(Task inputs)
-- ==== Sys2Proof/Machine/Scalar.lean ====
section
/-!
DEFINITION. The scalar slot (chapter 11, with R99, R100, R115): one meaning for each S instruction over the
shared forms of R229–R233, and the rules for tokens, barriers, tables and system registers.
-/

namespace Sys2Proof.Machine

/-- The decode rules that an instruction's own fields must meet, with the reason R226 gives. -/
def staticGate (i : Instr) : Gate :=
  if i.wellFormed then .go
  else
    match Decode.encode i with
    | some w =>
      match Decode.decodeSlot w.slot w.cls w.bits with
      | .ok _ => .refuse 2
      | .error r => .refuse r
    | none => .refuse 1

/-! ## Shared forms -/

/-- Change only the mask of a register that a guard kept from being written (R229). -/
def State.taintS (s : State) (d : BitVec 5) (t : Mask) : State :=
  if d = 0#5 then s else s.modRegs fun r => { r with sT := fput r.sT d.toNat t }

/-- Change only the mask of a predicate that a guard kept from being written (R229). -/
def State.taintP (s : State) (d : BitVec 5) (t : Mask) : State :=
  if d = 0#5 then s else s.modRegs fun r => { r with pT := fput r.pT d.toNat t }

/-- The write of an SR form to a register under its guard (R229). -/
def State.guardedS (s : State) (d g : BitVec 5) (v : Word) (t : Mask) : State :=
  let r := s.rd
  let t := t ||| r.ptaint g ||| (if g = 0#5 then 0#9 else r.staint d)
  if (r.preg g).getLsbD 0 then s.writeS d v t else s.taintS d t

/-- The write of an SR form to a predicate under its guard (R229, R232, R233). -/
def State.guardedP (s : State) (d g : BitVec 5) (v : Pred) (t : Mask) : State :=
  let r := s.rd
  let t := t ||| r.ptaint g ||| (if g = 0#5 then 0#9 else r.ptaint d)
  if (r.preg g).getLsbD 0 then s.writeP d v t else s.taintP d t

/-- A two-source SR form (R230). -/
def srForm (i : Instr) (d a b g : BitVec 5) (f : Word → Word → Word) (s : State) : Host.Outcome State Fault Refusal :=
  gated 0 (staticGate i) (fun s =>
    s.guardedS d g (f (s.rd.sreg a) (s.rd.sreg b)) (s.rd.staint a ||| s.rd.staint b)) s

/-- A one-source SR form (R230). -/
def srForm1 (i : Instr) (d a g : BitVec 5) (f : Word → Word) (s : State) : Host.Outcome State Fault Refusal :=
  gated 0 (staticGate i) (fun s => s.guardedS d g (f (s.rd.sreg a)) (s.rd.staint a)) s

/-- A division form: its flags are recorded only when the result is written (R207, R229). -/
def divForm (i : Instr) (d a b g : BitVec 5) (f : Word → Word → Word × Flags) (s : State) :
    Host.Outcome State Fault Refusal :=
  gated 0 (staticGate i) (fun s =>
    let x := f (s.rd.sreg a) (s.rd.sreg b)
    let t := s.guardedS d g x.1 (s.rd.staint a ||| s.rd.staint b)
    if (s.rd.preg g).getLsbD 0 then t.recordMe 0 x.2 else t) s

/-- An SI form (R231). -/
def siForm (i : Instr) (d a : BitVec 5) (f : Word → Word) (s : State) : Host.Outcome State Fault Refusal :=
  gated 0 (staticGate i) (fun s => s.writeS d (f (s.rd.sreg a)) (s.rd.staint a)) s

/-- All ones where a relation holds (R232). -/
def verdict (b : Bool) : Pred := if b then 0xFFFFFFFF#32 else 0#32

/-- An SR compare (R232). -/
def cmpForm (i : Instr) (d a b g : BitVec 5) (f : Word → Word → Bool) (s : State) : Host.Outcome State Fault Refusal :=
  gated 0 (staticGate i) (fun s =>
    s.guardedP d g (verdict (f (s.rd.sreg a) (s.rd.sreg b))) (s.rd.staint a ||| s.rd.staint b)) s

/-- An SI compare (R232). -/
def cmpiForm (i : Instr) (d a : BitVec 5) (imm : BitVec 15) (f : Word → Word → Bool) (s : State) :
    Host.Outcome State Fault Refusal :=
  gated 0 (staticGate i) (fun s => s.writeP d (verdict (f (s.rd.sreg a) (sext64 imm))) (s.rd.staint a)) s

/-- A two-source predicate form (R233). -/
def predForm (i : Instr) (d a b g : BitVec 5) (f : Pred → Pred → Pred) (s : State) : Host.Outcome State Fault Refusal :=
  gated 0 (staticGate i) (fun s =>
    s.guardedP d g (f (s.rd.preg a) (s.rd.preg b)) (s.rd.ptaint a ||| s.rd.ptaint b)) s

/-! ## Values -/

/-- Bits [127:64] of a signed product (R230). -/
def mulHigh (a b : Word) : Word := BitVec.ofInt 64 (a.toInt * b.toInt / 2 ^ 64)

/-- Bits [127:64] of an unsigned product (R230). -/
def mulHighU (a b : Word) : Word := BitVec.ofNat 64 (a.toNat * b.toNat / 2 ^ 64)

/-- Signed division truncated toward zero: quotient, remainder and the flags of `div` (R207). -/
def divSigned (a b : Word) : Word × Word × Flags :=
  if b = 0#64 then (0#64, a, Flag.dz)
  else if a = 0x8000000000000000#64 && b = 0xFFFFFFFFFFFFFFFF#64 then (a, 0#64, Flag.ovf)
  else (BitVec.ofInt 64 (a.toInt.tdiv b.toInt), BitVec.ofInt 64 (a.toInt.tmod b.toInt), Flag.none)

/-- Unsigned division (R207). -/
def divUnsigned (a b : Word) : Word × Word × Flags :=
  if b = 0#64 then (0#64, a, Flag.dz)
  else (BitVec.ofNat 64 (a.toNat / b.toNat), BitVec.ofNat 64 (a.toNat % b.toNat), Flag.none)

/-- Leading zeros; 64 of 0 (R230). -/
def leadingZeros (a : Word) : Word := BitVec.ofNat 64 (64 - bitLen a.toNat)

/-- Trailing zeros among the bits from position i on. -/
def trailingFrom (a : Word) : (fuel i : Nat) → Nat
  | 0, i => i
  | n + 1, i => if a.getLsbD i then i else trailingFrom a n (i + 1)

/-- Trailing zeros; 64 of 0 (R230). -/
def trailingZeros (a : Word) : Word := BitVec.ofNat 64 (trailingFrom a 64 0)

/-- Number of one bits (R230). -/
def popCount (a : Word) : Word :=
  BitVec.ofNat 64 ((List.range 64).foldl (fun n i => if a.getLsbD i then n + 1 else n) 0)

/-! ## Arithmetic and logic -/

def execNop (s : State) : Host.Outcome State Fault Refusal := gated 0 (staticGate .nop) id s
def execAdd (d a b g : BitVec 5) (s : State) := srForm (.add d a b g) d a b g (· + ·) s
def execSub (d a b g : BitVec 5) (s : State) := srForm (.sub d a b g) d a b g (· - ·) s
def execMul (d a b g : BitVec 5) (s : State) := srForm (.mul d a b g) d a b g (· * ·) s
def execMulh (d a b g : BitVec 5) (s : State) := srForm (.mulh d a b g) d a b g mulHigh s
def execMulhu (d a b g : BitVec 5) (s : State) := srForm (.mulhu d a b g) d a b g mulHighU s
def execDiv (d a b g : BitVec 5) (s : State) :=
  divForm (.div d a b g) d a b g (fun x y => ((divSigned x y).1, (divSigned x y).2.2)) s
def execDivu (d a b g : BitVec 5) (s : State) :=
  divForm (.divu d a b g) d a b g (fun x y => ((divUnsigned x y).1, (divUnsigned x y).2.2)) s
/-- `rem` sets no flag in the overflow case of `div` (R207). -/
def execRem (d a b g : BitVec 5) (s : State) :=
  divForm (.rem d a b g) d a b g (fun x y => ((divSigned x y).2.1, (divSigned x y).2.2 &&& Flag.dz)) s
def execRemu (d a b g : BitVec 5) (s : State) :=
  divForm (.remu d a b g) d a b g (fun x y => ((divUnsigned x y).2.1, (divUnsigned x y).2.2)) s
def execAnd (d a b g : BitVec 5) (s : State) := srForm (.and d a b g) d a b g (· &&& ·) s
def execOr (d a b g : BitVec 5) (s : State) := srForm (.or d a b g) d a b g (· ||| ·) s
def execXor (d a b g : BitVec 5) (s : State) := srForm (.xor d a b g) d a b g (· ^^^ ·) s
def execShl (d a b g : BitVec 5) (s : State) := srForm (.shl d a b g) d a b g (fun x y => x <<< (y.toNat % 64)) s
def execShr (d a b g : BitVec 5) (s : State) := srForm (.shr d a b g) d a b g (fun x y => x >>> (y.toNat % 64)) s
def execSra (d a b g : BitVec 5) (s : State) := srForm (.sra d a b g) d a b g (fun x y => x.sshiftRight (y.toNat % 64)) s
def execMin (d a b g : BitVec 5) (s : State) := srForm (.min d a b g) d a b g (fun x y => if y.slt x then y else x) s
def execMinu (d a b g : BitVec 5) (s : State) := srForm (.minu d a b g) d a b g (fun x y => if y.ult x then y else x) s
def execMax (d a b g : BitVec 5) (s : State) := srForm (.max d a b g) d a b g (fun x y => if x.slt y then y else x) s
def execMaxu (d a b g : BitVec 5) (s : State) := srForm (.maxu d a b g) d a b g (fun x y => if x.ult y then y else x) s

(Work to be completed) Transcribe the records above exactly, from the opening line down to and including the line with "R232, R233). -/".

(Written solution)
-- ==== Sys2Proof/Machine/Scalar.lean ====
section
/-!
DEFINITION. The scalar slot (chapter 11, with R99, R100, R115): one meaning for each S instruction over the
shared forms of R229–R233, and the rules for tokens, barriers, tables and system registers.
-/

namespace Sys2Proof.Machine

/-- The decode rules that an instruction's own fields must meet, with the reason R226 gives. -/
def staticGate (i : Instr) : Gate :=
  if i.wellFormed then .go
  else
    match Decode.encode i with
    | some w =>
      match Decode.decodeSlot w.slot w.cls w.bits with
      | .ok _ => .refuse 2
      | .error r => .refuse r
    | none => .refuse 1

/-! ## Shared forms -/

/-- Change only the mask of a register that a guard kept from being written (R229). -/
def State.taintS (s : State) (d : BitVec 5) (t : Mask) : State :=
  if d = 0#5 then s else s.modRegs fun r => { r with sT := fput r.sT d.toNat t }

/-- Change only the mask of a predicate that a guard kept from being written (R229). -/
def State.taintP (s : State) (d : BitVec 5) (t : Mask) : State :=
  if d = 0#5 then s else s.modRegs fun r => { r with pT := fput r.pT d.toNat t }

/-- The write of an SR form to a register under its guard (R229). -/
def State.guardedS (s : State) (d g : BitVec 5) (v : Word) (t : Mask) : State :=
  let r := s.rd
  let t := t ||| r.ptaint g ||| (if g = 0#5 then 0#9 else r.staint d)
  if (r.preg g).getLsbD 0 then s.writeS d v t else s.taintS d t

/-- The write of an SR form to a predicate under its guard (R229, R232, R233). -/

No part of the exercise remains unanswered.